Hillerman served four years in the United States Air Force (1953-1957), working in maintenance in a B-36 wing of the Strategic Air Command, and achieving the rank of Staff Sergeant. He became interested in acting after working with a theatrical group in Fort Worth during his service: "I was bored with barracks life. I got into [acting] to meet people in town. A light went on." After his 1957 discharge, he moved to New York City to study at the American Theatre Wing, and performed in professional theater for the next twelve years, in productions such as Henry IV, Part 2 and The Great God Brown. Despite over 100 stage roles, Hillerman was unable to make a living as a stage actor, and he moved to Hollywood in 1969.

Career

Film 
Hillerman made his film debut in They Call Me Mister Tibbs! (1970) in an uncredited role as a reporter. Director Peter Bogdanovich, with whom Hillerman had previously worked during his stage career, cast Hillerman in his films The Last Picture Show, What's Up, Doc?, and Paper Moon. Hillerman worked steadily thereafter in motion pictures and television through the 1970s, including notable supporting roles in the 1974 films Chinatown and Blazing Saddles. After being cast in Magnum, P.I., he shot only four additional pictures between 1980 and 1996, with his final film performance coming in A Very Brady Sequel.

Television 

In 1975, Hillerman was a co-star in Ellery Queen as Simon Brimmer, a radio detective who hosted a radio show and tried to outsmart the title character (Jim Hutton). From 1976 to 1980, he had a recurring role as Mr. Conners on the sitcom One Day at a Time, and he co-starred as Betty White's estranged husband on The Betty White Show (1977–1978). He appeared in season 2, episode 4 of Wonder Woman as a Nazi spy. In 1978, Hillerman also appeared in an episode of Little House on the Prairie called "Harriet's Happenings". In 1979, Hillerman performed on a television pilot for an American version of the British situation comedy Are You Being Served?, Beanes of Boston, as Mr. John Peacock, an American translation of the original British character, Captain Peacock.
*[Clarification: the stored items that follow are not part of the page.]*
-- ==== Sys2Proof/Tests/Slice0.lean ====
section
/-! SUPPORT. The model's own tests. Expected values are taken from spec/: the code listings (R72 to R74, through the
`encoding` strings of spec/opcode_table.json), the vectors of 95_test_vectors.md and the examples of the rules. The last
part gives, for every statement with hypotheses, states and operands that meet them. -/

namespace Sys2Proof.Tests

set_option Elab.async false

open Sys2Proof Sys2Proof.Machine Sys2Proof.Claims

/-- The next state of an outcome meets `p`. -/
def onNext (o : Host.Outcome State Fault Refusal) (p : State → Bool) : Bool :=
  match o with
  | .next t => p t
  | _ => false

theorem next_of {o : Host.Outcome State Fault Refusal} {p : State → Bool} (h : onNext o p = true) :
    ∃ t, o = .next t ∧ p t = true := by
  cases o with
  | next t => exact ⟨t, rfl, h⟩
  | fault f => cases h
  | refused q => cases h

/-! ## WellFormed: one ill-formed term for each check -/

/-- A legal header is spelled by its own row (log 12). -/
theorem test_wf_legal_header_not_hdr : Instr.wf .header (.hdr 0 4) = false := by decide +kernel
/-- A token does not stand in phase `HEADER` (R105). -/
theorem test_wf_token_in_header : Instr.wf .header (.litRaw 0x41) = false := by decide +kernel
/-- `LIT_RAW` is illegal in a coded-literal stream (R66). -/
theorem test_wf_raw_in_coded : Instr.wf (.token (some litLensFixed) 4) (.litRaw 0x41) = false := by decide +kernel
/-- `LIT_CODED` is illegal in a raw-literal stream (R67). -/
theorem test_wf_coded_in_raw : Instr.wf (.token none 4) (.litCoded 0x41) = false := by decide +kernel
/-- A symbol without a code has no literal (R84). -/
theorem test_wf_symbol_unused : Instr.wf (.litCode [1, 1]) .lit2 = false := by decide +kernel
/-- Length extra bits beyond their width (R70). -/
theorem test_wf_length_extra : Instr.wf (.token none 4) (.matchRef 8 2 0 0) = false := by decide +kernel
/-- The length value 519 is `END`, not a `MATCH` (R69). -/
theorem test_wf_sentinel : Instr.wf (.token none 4) (.matchRef 15 255 0 0) = false := by decide +kernel
/-- Distance extra bits beyond their width: 2 bits when the length is 2 (R68). -/
theorem test_wf_distance_extra : Instr.wf (.token none 6) (.matchRef 1 0 0 4) = false := by decide +kernel
theorem test_wf_len_row_extra : Instr.wf .lenCode (.len15 256) = false := by decide +kernel
theorem test_wf_dist_row_extra : Instr.wf (.distCode 3 4) (.dist0 16) = false := by decide +kernel
/-- A distance code does not stand where a length code is next. -/
theorem test_wf_dist_at_len : Instr.wf .lenCode (.dist0 0) = false := by decide +kernel
/-- An over-subscribed literal table (EX5) is refused (R85). -/
theorem test_wf_over_subscribed : literalTableWf (List.replicate 256 7) = false := by decide +kernel
/-- A table of 255 lengths is refused (R82). -/
theorem test_wf_short_table : literalTableWf (List.replicate 255 8) = false := by decide +kernel
/-- A code length of 16 is refused (R82). -/
theorem test_wf_long_code : literalTableWf (List.replicate 256 16) = false := by decide +kernel
theorem test_wf_dict : Ctx.wf (.token none 7) = false := by decide +kernel
theorem test_wf_match_length : Ctx.wf (.distCode 519 4) = false := by decide +kernel
theorem test_wf_match_accepted : Instr.wf (.token none 6) (.matchRef 15 254 63 63) = true := by decide +kernel

/-! ## Decode: every row, from the words of the table

A row's word is given as the number of its stream bits and the bits as a binary number, first bit read highest. -/

/-- What the decoder reads from a row's word, followed by nothing but the last byte's fill. -/
def word (c : Ctx) (w : Nat × Nat) : Option Instr := (decode c (readerOf (patternBits w.1 w.2))).value?

/-- The header rows (R60, R61, R63); the bytes are `00 04` and so on, and `00 07` is a header of no legal row. -/
theorem test_decode_header :
    [(16, 0x0020), (16, 0x00A0), (16, 0x0060), (16, 0x8020), (16, 0x80A0), (16, 0x8060), (16, 0x00E0)].map (word .header) =
      [some .hdrRaw4, some .hdrRaw5, some .hdrRaw6, some .hdrCoded4, some .hdrCoded5, some .hdrCoded6,
        some (.hdr 0 7)] := by decide +kernel

/-- `LITTAB_FIXED` takes no bits (R110). -/
theorem test_decode_littab_fixed : word .fixedTable (0, 0) = some .littabFixed := by decide +kernel

/-- `LTP` of unit `0xF8`, stream bits `00011111`: length 8, repeat 16 (T1, R65). -/
theorem test_decode_ltp : word .tableUnit (8, 0x1F) = some (.ltp 8 15) := by decide +kernel

/-- `0` `10000010` is the raw literal `A` (R113), `0` `100011` the coded one (R114). -/
theorem test_decode_literals :
    word (.token none 4) (9, 0x082) = some (.litRaw 0x41) ∧
    word (.token (some litLensFixed) 4) (7, 0x23) = some (.litCoded 0x41) := by decide +kernel

/-- `1` `00100` `1` `11` `1000` is the match of length 11 and distance 2 (R120); the largest token (R121). -/
theorem test_decode_match :
    word (.token none 4) (13, 0x1278) = some (.matchRef 8 1 0 1) ∧
    word (.token none 6) (30, 0x201FC03F) = some (.matchRef 15 254 63 63) := by decide +kernel

/-- `END` (R69). -/
theorem test_decode_end : word (.token none 4) (16, 0x80FF) = some .endOfStream := by decide +kernel

/-- The `LEN.s` words (R72). -/
def lenWords : List (List (Nat × Nat)) := [
  [(2, 3), (3, 5), (3, 4), (3, 3), (4, 5), (4, 4), (4, 3), (5, 5), (5, 4), (5, 3), (5, 2), (6, 3), (6, 2), (6, 1), (7, 1), (7, 0)]]

/-- The `DIST.t` words (R73). -/
def distWords : List (List (Nat × Nat)) := [
  [(2, 3), (4, 11), (4, 10), (5, 19), (5, 18), (5, 17), (5, 16), (6, 31), (6, 30), (6, 29), (6, 28), (6, 27), (6, 26), (6, 25), (6, 24), (6, 23)],
  [(6, 22), (6, 21), (6, 20), (6, 19), (6, 18), (6, 17), (7, 33), (7, 32), (7, 31), (7, 30), (7, 29), (7, 28), (7, 27), (7, 26), (7, 25), (7, 24)],
  [(7, 23), (7, 22), (7, 21), (7, 20), (7, 19), (7, 18), (7, 17), (7, 16), (7, 15), (7, 14), (7, 13), (7, 12), (7, 11), (7, 10), (7, 9), (7, 8)],
  [(8, 15), (8, 14), (8, 13), (8, 12), (8, 11), (8, 10), (8, 9), (8, 8), (8, 7), (8, 6), (8, 5), (8, 4), (8, 3), (8, 2), (8, 1), (8, 0)]]

/-- The `LIT.c` words (R74), 16 to a line. -/
def litWords : List (List (Nat × Nat)) := [
  [(11, 73), (12, 127), (12, 126), (12, 125), (12, 124), (12, 123), (12, 122), (12, 121), (12, 120), (8, 29), (7, 35), (12, 119), (12, 118), (7, 34), (12, 117), (12, 116)],
  [(12, 115), (12, 114), (12, 113), (12, 112), (12, 111), (12, 110), (12, 109), (12, 108), (12, 107), (12, 106), (13, 73), (12, 105), (12, 104), (12, 103), (12, 102), (12, 101)],
  [(4, 15), (10, 41), (8, 28), (12, 100), (10, 40), (12, 99), (10, 39), (8, 27), (7, 33), (7, 32), (8, 26), (9, 27), (7, 31), (6, 37), (7, 30), (8, 25)],
  [(7, 29), (6, 36), (7, 28), (7, 27), (7, 26), (7, 25), (8, 24), (7, 24), (7, 23), (8, 23), (8, 22), (12, 98), (11, 72), (7, 22), (9, 26), (11, 71)],
  [(12, 97), (6, 35), (7, 21), (6, 34), (6, 33), (5, 29), (7, 20), (8, 21), (8, 20), (6, 32), (11, 70), (9, 25), (6, 31), (7, 19), (6, 30), (6, 29)],
  [(7, 18), (11, 69), (6, 28), (6, 27), (6, 26), (7, 17), (9, 24), (8, 19), (9, 23), (9, 22), (11, 68), (8, 18), (11, 67), (9, 21), (12, 96), (8, 17)],
  [(12, 95), (5, 28), (6, 25), (6, 24), (6, 23), (5, 27), (6, 22), (6, 21), (6, 20), (5, 26), (11, 66), (7, 16), (5, 25), (6, 19), (5, 24), (5, 23)],
  [(6, 18), (10, 38), (5, 22), (5, 21), (5, 20), (5, 19), (8, 16), (7, 15), (8, 15), (8, 14), (10, 37), (11, 65), (11, 64), (12, 94), (12, 93), (12, 92)],
  [(13, 72), (13, 71), (13, 70), (13, 69), (13, 68), (13, 67), (13, 66), (13, 65), (13, 64), (13, 63), (13, 62), (13, 61), (13, 60), (13, 59), (13, 58), (13, 57)],
  [(13, 56), (13, 55), (13, 54), (13, 53), (13, 52), (13, 51), (13, 50), (13, 49), (13, 48), (13, 47), (13, 46), (13, 45), (13, 44), (13, 43), (13, 42), (13, 41)],
  [(13, 40), (13, 39), (13, 38), (13, 37), (13, 36), (13, 35), (13, 34), (13, 33), (13, 32), (13, 31), (13, 30), (13, 29), (13, 28), (13, 27), (13, 26), (13, 25)],
  [(12, 91), (12, 90), (12, 89), (12, 88), (12, 87), (12, 86), (12, 85), (12, 84), (12, 83), (12, 82), (12, 81), (12, 80), (12, 79), (12, 78), (12, 77), (12, 76)],
  [(12, 75), (12, 74), (12, 73), (12, 72), (12, 71), (12, 70), (12, 69), (12, 68), (12, 67), (12, 66), (12, 65), (12, 64), (12, 63), (12, 62), (12, 61), (12, 60)],
  [(12, 59), (12, 58), (12, 57), (12, 56), (12, 55), (12, 54), (12, 53), (12, 52), (12, 51), (12, 50), (12, 49), (12, 48), (12, 47), (12, 46), (12, 45), (12, 44)],
  [(13, 24), (12, 43), (13, 23), (13, 22), (13, 21), (12, 42), (13, 20), (13, 19), (13, 18), (12, 41), (13, 17), (13, 16), (13, 15), (13, 14), (12, 40), (13, 13)],
  [(13, 12), (13, 11), (12, 39), (12, 38), (12, 37), (13, 10), (13, 9), (13, 8), (13, 7), (13, 6), (13, 5), (13, 4), (13, 3), (13, 2), (13, 1), (13, 0)]]

/-- Every `LEN.s` word, followed by extra bits 0, decodes to its row (R72). -/
theorem test_decode_len_rows :
    lenWords.flatten.zipIdx.all (fun w =>
      (decode .lenCode (readerOf (patternBits w.1.1 w.1.2 ++ List.replicate 8 false))).value? ==
        some (Instr.ofLen (Fin.ofNat 16 w.2) 0)) = true := by decide +kernel

/-- Every `DIST.t` word, followed by extra bits 0, decodes to its row (R73). -/
theorem test_decode_dist_rows :
    distWords.flatten.zipIdx.all (fun w =>
      (decode (.distCode 3 4) (readerOf (patternBits w.1.1 w.1.2 ++ List.replicate 4 false))).value? ==
        some (Instr.ofDist (Fin.ofNat 64 w.2) 0)) = true := by decide +kernel

/-- The `LIT.c` words of line `k` decode to their rows (R74). -/
def litRowsDecode (k : Nat) : Bool :=
  (litWords.getD k []).zipIdx.all fun w =>
    word (.litCode litLensFixed) w.1 == some (Instr.ofLit (BitVec.ofNat 8 (16 * k + w.2)))

theorem test_decode_lit_rows_0_63 : [0, 1, 2, 3].all litRowsDecode = true := by decide +kernel
theorem test_decode_lit_rows_64_127 : [4, 5, 6, 7].all litRowsDecode = true := by decide +kernel
theorem test_decode_lit_rows_128_191 : [8, 9, 10, 11].all litRowsDecode = true := by decide +kernel
theorem test_decode_lit_rows_192_255 : [12, 13, 14, 15].all litRowsDecode = true := by decide +kernel

/-- The rows' names: the lists the decoder takes them from are in order. -/
theorem test_row_names :
    litInstrs.map Instr.op = (List.range 256).map (fun c => .lit (BitVec.ofNat 8 c)) ∧
    distInstrs.map (fun f => (f 9).op) = (List.range 64).map (fun t => .dist (Fin.ofNat 64 t) 9) := by decide +kernel

/-- What a table word decodes to, numbered as the table numbers it (log 16). -/
theorem test_table_words :
    decodeTableWord 16 0x0400 = some .hdrRaw4 ∧ decodeTableWord 16 0x0601 = some .hdrCoded6 ∧
    decodeTableWord 16 0xFF01 = some .endOfStream ∧ decodeTableWord 8 29 = some .lit9 ∧
    decodeTableWord 8 0 = some (.dist63 0) ∧ decodeTableWord 8 13 = some (.dist50 0) := by decide +kernel

/-- A step from reset runs the word placed for it (log 17). -/
theorem test_fetch_word :
    onNext (step (State.reset.withFetchWord 16 0x0401)) (fun t => t.phase == .littab && t.dict == 4) = true ∧
    onNext (step (State.reset.withFetchWord 16 0xFF01)) (fun t => t.phase == .done && t.inBits == 16) = true ∧
    onNext (step (State.reset.withFetchWord 8 29)) (fun t => t.out == [0x09] && t.inBits == 8) = true ∧
    onNext (step (State.reset.withFetchWord 8 13)) (fun t => t.err == .invalidDistance && t.inBits == 12) = true := by
  decide +kernel

/-! ## The bit reader (95_test_vectors.md 2.1) -/

/-- BR3: `src = [0x82, 0x24]` at (0, 1), eight bits are `0x41`. -/
theorem test_next_bits_straddle : BitReader.nextBits 8 ⟨[0x82, 0x24], 0, 1⟩ = .ok 0x41 ⟨[0x82, 0x24], 1, 1⟩ := by decide +kernel
/-- BR6: the input ends on the 5th bit. -/
theorem test_next_bits_end :
    BitReader.nextBits 8 ⟨[0xFF], 0, 4⟩ = .bad .unexpectedEndOfInput (.atBit 8) ⟨[0xFF], 1, 0⟩ := by decide +kernel

/-! ## Huffman tables (95_test_vectors.md 2.2, 2.3) -/

/-- EX4 to EX8. -/
theorem test_kraft :
    Huffman.kraft (List.replicate 256 8) = .complete ∧ Huffman.kraft (List.replicate 256 7) = .over ∧
    Huffman.kraft (List.replicate 256 9) = .incomplete ∧ Huffman.kraft ([1, 1] ++ List.replicate 254 0) = .complete ∧
    Huffman.kraft (List.replicate 256 0) = .incomplete := by decide +kernel
/-- HD14: 256 codes of 9 bits, stream bits `011111111`. -/
theorem test_invalid_code :
    huffDecode .literal (List.replicate 256 9) (readerOf (patternBits 9 0xFF)) =
      .bad .invalidCode (.noCode .literal 9) ⟨[0xFE, 0x01], 1, 1⟩ := by decide +kernel
/-- HD16: `000` and then the input ends, inside the last byte's first three bits. -/
theorem test_code_cut_short :
    huffDecode .length lenLens ⟨[0x1F], 0, 5⟩ = .bad .unexpectedEndOfInput (.atBit 8) ⟨[0x1F], 1, 0⟩ := by decide +kernel
/-- R89: code lengths of the space, `A` and 0xFF. -/
theorem test_lit_rom :
    litLensFixed.getD 0x20 0 = 4 ∧ litLensFixed.getD 0x41 0 = 6 ∧ litLensFixed.getD 0xFF 0 = 13 := by decide +kernel

/-! ## Steps -/

/-- A state in phase `TOKEN` of a raw-literal stream with `dict` 4, having emitted `out` into the window. -/
def tok (src : List Byte) (out : List Byte) : State :=
  { State.reset with
    phase := .token, dict := 4, reader := ⟨src, 0, 0⟩, out := out, win := out.zipIdx.map fun p => (p.2, p.1) }

/-- The same in a coded-literal stream with the fixed table loaded. -/
def tokCoded (src : List Byte) : State := { (tok src []).loadLitLen litLensFixed with litCoded := true }

/-- A state inside a transmitted table, `n` symbols assigned length 8. -/
def inTable (src : List Byte) (n : Nat) : State :=
  { State.reset with
    phase := .littab, dict := 4, litCoded := true, litSrc := .stream, reader := ⟨src, 0, 0⟩, ltN := n, field := .unit,
    litLen := (List.range n).map fun v => (v, 8) }

/-- A state at the start of phase `LITTAB`. -/
def atLittab (lt : LitTableSource) (src : List Byte) : State :=
  { State.reset with phase := .littab, dict := 4, litCoded := true, litSrc := lt, reader := ⟨src, 0, 0⟩ }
He is perhaps best remembered for his role as former British Army Sergeant Major Jonathan Higgins in Magnum, P.I. (1980–1988). He learned to speak in the character's educated middle/upper class English accent, known as Received Pronunciation or the King's/Queen's English, by listening to a recording of Laurence Olivier reciting Hamlet. He considered Higgins his favorite role, and described the character in a 1988 interview as "think[ing] he's the only sane character [in the show], and everyone else is stark raving mad." Hillerman recalled in 1984 that he was up for a role in the 1980 Buck Henry/Bob Newhart film First Family and "wanted the part very badly," and had he gotten the role, he would have turned down the role of Higgins.
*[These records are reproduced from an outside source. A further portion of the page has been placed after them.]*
/-- NMT: landing buffers, committed banks, latch planes. A plane's word w of partition p stands at 2048 p + w. -/
structure Nmt where
  land : Tab Cell := {}
  comG : Tab Cell := {}
  comO : Tab Cell := {}
  planeG : Tab Cell := {}
  planeO : Tab Cell := {}
  /-- The most recent latch of an input-bound word by any partition (R99). -/
  seen : Tab (Option Cell) := {}
  /-- The held latch of a node word, and of a capture value (R99, R272). -/
  beat : Option BeatLatch := none
  capBeat : Option BeatLatch := none
deriving DecidableEq, Repr

/-! ### The engine and the scheduler (chapters 05 to 07) -/

/-- A repair: kind 1 engine lane, 2 ground word, 3 overdye word, 4 program row; the unit, its spare, and whether it is fused. -/
structure Repair where
  kind : Nat
  unit : Nat
  spare : Nat
  fused : Bool := false
  /-- Node words: the latch planes whose row the spare has taken over. -/
  planes : BitVec 16 := 0
deriving DecidableEq, Repr

/-- The same unit by the same spare. -/
def Repair.same (a b : Repair) : Bool := decide (a.kind = b.kind ∧ a.unit = b.unit ∧ a.spare = b.spare)

/-- State of a lane timer: elapsed count and previous input (R118). -/
structure TCell where
  e : Nat := 0
  p : Bool := false
deriving DecidableEq, Repr

/-- The phases of a release: none open, a standby's release that waits for its IMAGE (R381), waiting for the engine, the two
passes and the gate (R139, R158). -/
inductive Phase where
  | idle | image | ready | passes | gate
deriving DecidableEq, Repr

/-- A partition at run time. -/
structure Part where
  phase : Phase := .idle
  /-- Next WOP of each pass, counted from the partition's first WOP (R125, R159). -/
  gi : Nat := 0
  oi : Nat := 0
  /-- 1 or 2 (R139). -/
  attempt : Nat := 1
  /-- Keys: of the attempt, of the failed first attempt, of the previous committed release (R127). -/
  key : Key := 0
  failedKey : Key := 0
  lastKey : Key := 0
  /-- 0x2020+p:06, the last committed sequence number (R136). -/
  seq : Nat := 0
  /-- Release stamp T, stamp of the previous committed release, release instant (R119, R163). -/
  stamp : Nat := 0
  prev : Option Nat := none
  relAt : Nat := 0
  /-- Release index k of the next release (R156). -/
  relK : Nat := 0
  /-- W5.2 and W5.3 not yet consumed by a commit (R91, R141). -/
  first : Bool := true
  edge : Bool := false
  /-- W5.3 in the plane of the open release (R141). -/
  edgeSeen : Bool := false
  /-- Working copies (R96, R121): words and timers of each bank, the overdye timers by slot under the attempt's key (R133). -/
  workG : Tab (Option Cell) := {}
  workO : Tab (Option Cell) := {}
  timG : Tab (Option TCell) := {}
  timO : Tab (Option TCell) := {}
  /-- The assignment of lanes, words and rows that is bound to the open release (R143). -/
  bound : List Repair := []
  /-- Running fastness signatures: CRC-32C and CRC-32 of each pass (R134). -/
  sgC : BitVec 32 := 0xFFFFFFFF#32
  sgI : BitVec 32 := 0xFFFFFFFF#32
  soC : BitVec 32 := 0xFFFFFFFF#32
  soI : BitVec 32 := 0xFFFFFFFF#32
  /-- 0x2020+p:07 to :0E (R169). -/
  lastResp : Nat := 0
  maxResp : Nat := 0
  lastSlack : Nat := 0
  minSlack : Nat := 1000
  retries : Nat := 0
  alarms : Nat := 0
  suspensions : Nat := 0
deriving DecidableEq, Repr

/-- The debug halt (R148 to R152): 0x2000:10, :11, :12, and the WOP after which a requested halt takes effect. -/
structure Dbg where
  state : Nat := 0
  part : Option Nat := none
  idx : Nat := 0
  /-- The pass stops after this WOP of the partition (R148). -/
  stopAt : Option Nat := none
  /-- The request waits for the commit gate of this partition's attempt, and the gate has decided (R148). -/
  atGate : Option Nat := none
  due : Bool := false
deriving DecidableEq, Repr

/-- SLE and EVS. -/
structure Sle where
  parts : Tab Part := {}
  /-- The partition whose pass the engine executes (R158, R159), and the one that it has served last with the
  sequence number of that release (R445). -/
  cur : Option Nat := none
  lastRun : Option (Nat × Nat) := none
  /-- Committed lane-timer state: the ground memory by timer, the overdye memory by slot, its key stamp by group (R118, R133). -/
  tmG : Tab TCell := {}
  tmO : Tab TCell := {}
  tmKey : Tab Key := {}
  /-- The count of the last watchdog feed (R146). -/
  feed : Nat := 0
  /-- The LFSR of the mordant key (R127). -/
  lfsr : BitVec 31 := 1
  /-- Time of the last corrected error of each program row (R102), and rows queued for repair. -/
  rowErr : Tab (Option Nat) := {}
  rowQueue : List Nat := []
  /-- 0x2800:20 to :26 and the times of the unlocalised mismatches (R144, R152). -/
  mismatches : Nat := 0
  retriesCommitted : Nat := 0
  lastMisPart : Option Nat := none
  lastMisAt : Nat := 0
  misKey1 : Nat := 0
  misKey2 : Nat := 0
  locState : Nat := 0
  locLane : Nat := 255
  unloc : List Nat := []
  dbg : Dbg := {}
  /-- 0x2000:1A, and 0x2000:1B with the time of its last accrual (R156, R160). -/
  epoch : Option Nat := none
  /-- BIST credit in twentieths of a tick (200,000 are 200 us). -/
  credit : Nat := 0
  creditAt : Nat := 0
  /-- Localisation is open, and the mismatches that it is to localise (R144). -/
  locOpen : Bool := false
  locCount : Nat := 0
deriving DecidableEq, Repr

/-! ### Safety inputs (chapters 08 and 10) -/

/-- An input channel (R173 to R190, R195, R234, R235). -/
structure Chan where
  /-- Raw state of the latest sample and filtered state f. -/
  raw : Bool := false
  f : Bool := false
  /-- The filter count, and the tick of the latest sample that the filter has taken (R173). -/
  count : Nat := 0
  sampledAt : Nat := 0
  /-- Latched channel faults by code 1 to 5, and the chatter flag. -/
  fault : BitVec 6 := 0
  chatter : Bool := false
  /-- Consecutive missed pulses; consecutive assessed pulses seen (R180, R187). -/
  missed : Nat := 0
  seen : Nat := 0
  /-- Bit k: the last window of source k held a foreign pulse; the windows by source that are still to be clean while f is 1, 2 after
  one that held a foreign pulse (R181, R187). -/
  foreign : BitVec 8 := 0
  taint : Tab Nat := {}
  /-- The pulse of each source that was last judged on this channel, plus 1. -/
  judged : Tab Nat := {}
  /-- Stamp of the last filtered edge, the last 8 stamps, transitions, faults (R173, R186, R195). -/
  stamp : Nat := 0
  stamps : List Nat := []
  transitions : Nat := 0
  faults : Nat := 0
  /-- Start of the proof timer; a sensor pulse has been seen since the last proof fault (R183, R187). -/
  proofFrom : Nat := 0
  sensorSeen : Bool := false
  /-- Last loop-back result, 255 none (R190). -/
  loop : Nat := 255
  /-- Reset judgement: stamp t1 of the rising delivered edge; jammed (R234, R235). -/
  rise : Option Nat := none
  jam : Bool := false
deriving DecidableEq, Repr

/-- States of a pair evaluator (R185). -/
inductive PairState where
  | idle | closing | active | opening | fault
deriving DecidableEq, Repr

/-- What a pair evaluator holds (R185, R188, R196). -/
structure PairEv where
  state : PairState := .idle
  code : Nat := 0
  t0 : Nat := 0
  elapsed : Nat := 0
  largest : Nat := 0
  /-- Since FAULT: both at 0 at a sample, then both at 1 at a later one. -/
  both0 : Bool := false
  both1 : Bool := false
  demands : Nat := 0
  faults : Nat := 0
deriving DecidableEq, Repr

/-- A pair evaluator: what it holds, and what it held before the sample that it was last evaluated at: both channels of a pair may
change at one sample (R185, log entry 20). -/
structure InPair extends PairEv where
  base : PairEv := {}
  baseAt : Option Nat := none
deriving DecidableEq, Repr

/-- States of a test source, 0x2160+k:10 (R197); `fault` runs again with its fault latched. -/
inductive SrcState where
  | off | on | limit | fault | retryWait
deriving DecidableEq, Repr

/-- A test source (R175, R178, R197). -/
structure Src where
  state : SrcState := .off
  code : Nat := 0
  /-- Time of the last fault, pulses begun since the retry, the last switch-on and switch-off. -/
  faultAt : Nat := 0
  good : Nat := 0
  onAt : Nat := 0
  offAt : Nat := 0
  /-- Since when it is in current limit, and below 18 V outside its windows; its comparator last read below 18 V (R178, R300). -/
  limitSince : Option Nat := none
  lowSince : Option Nat := none
  low : Bool := false
  /-- Start of the last pulse. -/
  pulseAt : Option Nat := none
  mv : Nat := 0
  faults : Nat := 0
deriving DecidableEq, Repr

/-- The judgement of a trunk bit as halt-release source (R236). -/
structure TrunkJudge where
  /-- A landed GOOD record with 0 has been seen since the last gap. -/
  ready : Bool := false
  rise : Option Nat := none
  /-- The stamp of the latest record that showed 1. -/
  last : Nat := 0
  jam : Bool := false
deriving DecidableEq, Repr

/-- SIN. -/
structure Sin where
  chans : Tab Chan := {}
  pairs : Tab InPair := {}
  srcs : Tab Src := {}
  /-- The next channel of the loop-back test, and the last test (R190). -/
  nextLoop : Nat := 0
  loopAt : Option Nat := none
  trunk : TrunkJudge := {}
  /-- Wake inputs: their filtered states f at Parked entry (R193; log entry 74). -/
  wakeRef : BitVec 48 := 0
  /-- T0 to T7 are switched on: from step 6 of Table: Boot sequence to PFS (R35, R66). -/
  srcOn : Bool := false
deriving DecidableEq, Repr

/-! ### Safety outputs (chapters 02 and 09) -/

/-- An output (R216 to R221, R229). -/
structure Out where
  /-- An on command waits for the end of the output's own slot (R214). -/
  held : Bool := false
  /-- Readback decisions (R202). -/
  pinHigh : Bool := false
  pinLow : Bool := false
  /-- Since when the pin reads low, and high. -/
  lowSince : Option Nat := none
  highSince : Option Nat := none
  /-- Since when the pin reads not low, and not high (R216). -/
  notLowSince : Nat := 0
  notHighSince : Nat := 0
  /-- READBACK INPUT: the filtered high decision, its count, and the tick of the latest sample that the filter has taken (R225). -/
  filt : Bool := false
  count : Nat := 0
  sampledAt : Nat := 0
  /-- Switch state when SOUT last looked, the last switch-off, and the last event that the recovery time counts from: switch-on, end of
  its own pulse, of its group's test, of the closing check (R216, R217). -/
  sw : Bool := false
  offAt : Nat := 0
  onAt : Nat := 0
  /-- 0x2200+n:14; the outputs of the bleed that latched code 4; agreeing AAQ readings in a row, disagreeing ones. -/
  code : Nat := 0
  peers : BitVec 16 := 0
  agree : Nat := 0
  disagree : Nat := 0
  /-- 0x2200+n:15, :17 to :1C. -/
  mv : Nat := 0
  lastTest : Nat := 255
  lastTestAt : Nat := 0
  seen : Nat := 0
  faults : Nat := 0
  pairDis : Bool := false
  /-- Consecutive feeding releases whose W4.n differs from the active's (R227). -/
  pairRun : Nat := 0
  /-- Since when the switch is on, its own dark pulses apart (R219). -/
  onSince : Option Nat := none
deriving DecidableEq, Repr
In 1982, Hillerman starred in the television pilot of Tales of the Gold Monkey, as a German villain named Fritz the Monocle. He hosted the 1984 David Hemmings-directed puzzle video Money Hunt: The Mystery of the Missing Link. In 1990, Hillerman returned to television as Lloyd Hogan in the sixth and final season of the sitcom The Hogan Family. That same year, he portrayed Dr. Watson to Edward Woodward's Sherlock Holmes in Hands of a Murderer.

In 1993, he appeared in Berlin Break for one season. He played the role of Mac MacKenzie, a former spy and currently the proprietor of Mac's, a bar in West Berlin considered to be neutral territory during the Cold War. Mac teamed up with two jobless spies as investigators: Valentin Renko (Nicholas Clay), an ex-KGB agent, and Willy Richter (Kai Wulff), an ex-BND (West German secret service) operative. The show reunited him with Jeff MacKay, who portrayed "Mac" MacReynolds in Magnum P.I..

Later years and death 
In the late 1980s, Hillerman was commissioned into the Royal Colonial Light Horse Brigade (RCLHB) as a full Colonel of Cavalry. The RCLHB, located in Springfield, Missouri, continues to maintain its role as an active troupe of historians and military enthusiasts commemorating events that never happened and glories never known.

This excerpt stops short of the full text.